WHAT YOU SHOULD DO:
For each line below that holds "withBlocks", return the line as it stands.

Data extracted from a collection:
----------
/-- R128, R156, R176: after the players only the fetch list, the reads, the work and the formed frames change. -/
theorem audioFrame_players : { audioFrame e ls o spare r with
    fetch := (afterPlayers e ls r).fetch, reads := (afterPlayers e ls r).reads, work := (afterPlayers e ls r).work
    ports := { (audioFrame e ls o spare r).ports with
      netTx := (afterPlayers e ls r).ports.netTx, headTx := (afterPlayers e ls r).ports.headTx } } = afterPlayers e ls r := by
  rw [audioFrame_stages]
  generalize afterPlayers e ls r = u
  generalize (landScan ls (afterMusic e ls r)).2 = it
  have hplace := placeScan_only it u
  generalize placeScan it u = v at hplace ⊢
  have hclose := closingPart_only o spare v
  generalize closingPart o spare v = w at hclose ⊢
  have hclose' := congrArg (fun x : State => { x with fetch := u.fetch, reads := u.reads, work := u.work }) hclose
  have hplace' := congrArg (fun x : State => { x with fetch := u.fetch, reads := u.reads, work := u.work }) hplace
  have hwu : { w with fetch := u.fetch, reads := u.reads, work := u.work } = u := (hclose'.trans hplace' :)
  have hports : w.ports = u.ports := (congrArg State.ports hwu :)
  have hformed : ({ (formFrames (mixOf e ls r) w).ports with netTx := u.ports.netTx, headTx := u.ports.headTx } : Ports) =
      u.ports := by
    rw [← hports]
    rfl
  rw [hformed]
  exact ((congrArg (fun p => { w with fetch := u.fetch, reads := u.reads, work := u.work, ports := p }) hports.symm :).trans
    hwu :)

/-- R7: what the frame in RUNNING does not touch. -/
theorem audioFrame_only : withBlocks r (audioFrame e ls o spare r) = r := by
  have hplayers := audioFrame_players e ls o spare r
  have hclose : (audioFrame e ls o spare r).work =
      { (afterPlayers e ls r).work with last := (audioFrame e ls o spare r).work.last } := by
    rw [audioFrame_stages]
    generalize afterPlayers e ls r = u
    cases (landScan ls (afterMusic e ls r)).2 <;> rfl
  have hothers := (afterPlayers_only e ls r).1.1
  have hscan := afterScan_only e ls r
  generalize audioFrame e ls o spare r = t at hplayers hclose ⊢
  generalize afterPlayers e ls r = u at hplayers hclose hothers
  generalize afterScan e ls r = v at hothers hscan
  have hwork : withBlocks r t = withBlocks r { t with work := { u.work with last := t.work.last } } := by rw [← hclose]
  have hplayers : withBlocks r { t with work := { u.work with last := t.work.last } } = withBlocks r u :=
    (congrArg (withBlocks r) hplayers :)
  have hothers : withBlocks r u = withBlocks r v := (congrArg (withBlocks r) hothers :)
  exact ((hwork.trans hplayers).trans hothers).trans (congrArg (withBlocks r) hscan :)

/-- R40, R84, R105, R135: each block as its own steps leave it. -/
theorem audioFrame_blocks : (∀ l, (audioFrame e ls o spare r).leg l = echoed e r (r.leg l)) ∧
    (∀ m, (audioFrame e ls o spare r).src m = (sourceFrame ls m r).1.src m) ∧
    (audioFrame e ls o spare r).scan = (landScan ls r).1.scan ∧
    (audioFrame e ls o spare r).index = (landScan ls r).1.index ∧
    (∀ p, (audioFrame e ls o spare r).pos p = (playerFrame (seenBy ls r p) ls p (afterScan e ls r)).1.pos p) ∧
    (∀ p, withPlayer (micced r p (r.pos p)) ((audioFrame e ls o spare r).pos p) = micced r p (r.pos p)) := by
  have hplayers := audioFrame_players e ls o spare r
  have hothers := (afterPlayers_only e ls r).1
  have hpos := afterPlayers_pos e ls r
  obtain ⟨hleg, hcpos, hsrc, _, _, _⟩ := afterScan_blocks e ls r
  obtain ⟨hscan, hindex, _⟩ := afterScan_scan e ls r
  generalize audioFrame e ls o spare r = t at hplayers ⊢
  generalize afterPlayers e ls r = u at hplayers hothers hpos
  generalize afterScan e ls r = v at hothers hpos hleg hcpos hsrc hscan hindex ⊢
  obtain ⟨hothers, hplayer⟩ := hothers
  have hlegs : t.legs = v.legs := (congrArg State.legs hplayers :).trans (congrArg State.legs hothers :)
  have hsources : t.sources = v.sources := (congrArg State.sources hplayers :).trans (congrArg State.sources hothers :)
  have hpositions : t.positions = u.positions := (congrArg State.positions hplayers :)
  have htpos : ∀ p, t.pos p = u.pos p := fun p => by rw [State.pos, hpositions, State.pos]
  refine ⟨fun l => ?_, fun m => ?_, ?_, ?_, fun p => by rw [htpos, hpos], fun p => by rw [htpos, ← hcpos, hplayer]⟩
  · rw [← hleg, State.leg, hlegs, State.leg]
  · rw [← hsrc, State.src, hsources, State.src]
  · exact ((congrArg State.scan hplayers :).trans (congrArg State.scan hothers :)).trans hscan
  · exact ((congrArg State.index hplayers :).trans (congrArg State.index hothers :)).trans hindex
----------
YOUR RESPONSE:
theorem audioFrame_only : withBlocks r (audioFrame e ls o spare r) = r := by
  have hwork : withBlocks r t = withBlocks r { t with work := { u.work with last := t.work.last } } := by rw [← hclose]
  have hplayers : withBlocks r { t with work := { u.work with last := t.work.last } } = withBlocks r u :=
    (congrArg (withBlocks r) hplayers :)
  have hothers : withBlocks r u = withBlocks r v := (congrArg (withBlocks r) hothers :)
  exact ((hwork.trans hplayers).trans hothers).trans (congrArg (withBlocks r) hscan :)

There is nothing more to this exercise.